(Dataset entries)
++++++
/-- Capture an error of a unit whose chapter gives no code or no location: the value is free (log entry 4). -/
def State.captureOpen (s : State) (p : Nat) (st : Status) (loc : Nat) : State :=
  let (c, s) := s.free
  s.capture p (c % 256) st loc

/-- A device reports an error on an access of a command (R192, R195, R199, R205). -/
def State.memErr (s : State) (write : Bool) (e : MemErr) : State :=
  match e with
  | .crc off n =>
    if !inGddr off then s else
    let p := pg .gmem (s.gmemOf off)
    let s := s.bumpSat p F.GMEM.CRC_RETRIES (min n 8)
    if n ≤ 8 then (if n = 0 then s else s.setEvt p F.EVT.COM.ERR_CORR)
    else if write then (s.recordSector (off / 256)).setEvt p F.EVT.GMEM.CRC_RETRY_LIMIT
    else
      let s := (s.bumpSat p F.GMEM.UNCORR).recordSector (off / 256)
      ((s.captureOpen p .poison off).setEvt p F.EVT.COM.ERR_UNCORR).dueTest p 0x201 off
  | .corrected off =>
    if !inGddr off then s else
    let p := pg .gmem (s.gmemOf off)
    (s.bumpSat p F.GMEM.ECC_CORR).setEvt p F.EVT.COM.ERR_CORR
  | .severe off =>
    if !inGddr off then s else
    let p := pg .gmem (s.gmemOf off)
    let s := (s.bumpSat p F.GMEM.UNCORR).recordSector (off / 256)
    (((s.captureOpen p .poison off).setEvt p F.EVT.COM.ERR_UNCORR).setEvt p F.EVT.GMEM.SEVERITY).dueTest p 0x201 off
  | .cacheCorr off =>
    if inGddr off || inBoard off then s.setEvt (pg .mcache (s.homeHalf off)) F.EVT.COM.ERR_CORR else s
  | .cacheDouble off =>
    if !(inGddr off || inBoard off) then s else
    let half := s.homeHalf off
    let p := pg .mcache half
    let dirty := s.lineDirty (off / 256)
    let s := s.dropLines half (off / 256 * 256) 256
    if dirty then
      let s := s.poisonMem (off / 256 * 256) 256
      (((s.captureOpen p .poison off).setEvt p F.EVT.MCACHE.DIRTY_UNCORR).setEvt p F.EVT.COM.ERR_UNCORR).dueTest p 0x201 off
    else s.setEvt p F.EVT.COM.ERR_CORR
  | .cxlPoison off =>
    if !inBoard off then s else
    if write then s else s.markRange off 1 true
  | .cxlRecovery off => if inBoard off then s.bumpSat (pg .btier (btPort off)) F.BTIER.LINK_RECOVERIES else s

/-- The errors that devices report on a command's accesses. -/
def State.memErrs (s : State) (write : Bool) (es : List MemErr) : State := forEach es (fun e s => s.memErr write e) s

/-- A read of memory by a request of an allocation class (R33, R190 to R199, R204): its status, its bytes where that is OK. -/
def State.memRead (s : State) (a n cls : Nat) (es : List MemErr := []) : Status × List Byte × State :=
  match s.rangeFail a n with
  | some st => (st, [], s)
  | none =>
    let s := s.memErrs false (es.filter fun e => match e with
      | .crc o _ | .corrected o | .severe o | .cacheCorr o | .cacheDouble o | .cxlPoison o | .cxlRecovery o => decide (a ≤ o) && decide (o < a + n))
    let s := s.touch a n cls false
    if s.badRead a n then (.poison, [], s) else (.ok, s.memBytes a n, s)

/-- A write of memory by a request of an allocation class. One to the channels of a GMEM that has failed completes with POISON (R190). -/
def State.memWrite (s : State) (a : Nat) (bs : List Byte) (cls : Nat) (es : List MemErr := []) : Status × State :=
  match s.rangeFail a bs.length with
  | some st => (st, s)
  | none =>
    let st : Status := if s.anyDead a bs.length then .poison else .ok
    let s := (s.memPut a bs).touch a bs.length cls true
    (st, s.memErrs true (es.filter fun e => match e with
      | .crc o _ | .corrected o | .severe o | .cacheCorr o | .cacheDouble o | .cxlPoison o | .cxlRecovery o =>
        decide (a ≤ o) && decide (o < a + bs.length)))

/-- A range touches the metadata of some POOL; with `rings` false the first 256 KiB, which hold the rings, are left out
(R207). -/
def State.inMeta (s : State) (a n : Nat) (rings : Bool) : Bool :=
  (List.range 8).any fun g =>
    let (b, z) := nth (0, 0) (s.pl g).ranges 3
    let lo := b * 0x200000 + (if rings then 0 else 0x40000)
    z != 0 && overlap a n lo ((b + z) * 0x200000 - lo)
++++++
## Try it
Say only the number of lines above holding "decide".

## Answer to this problem
2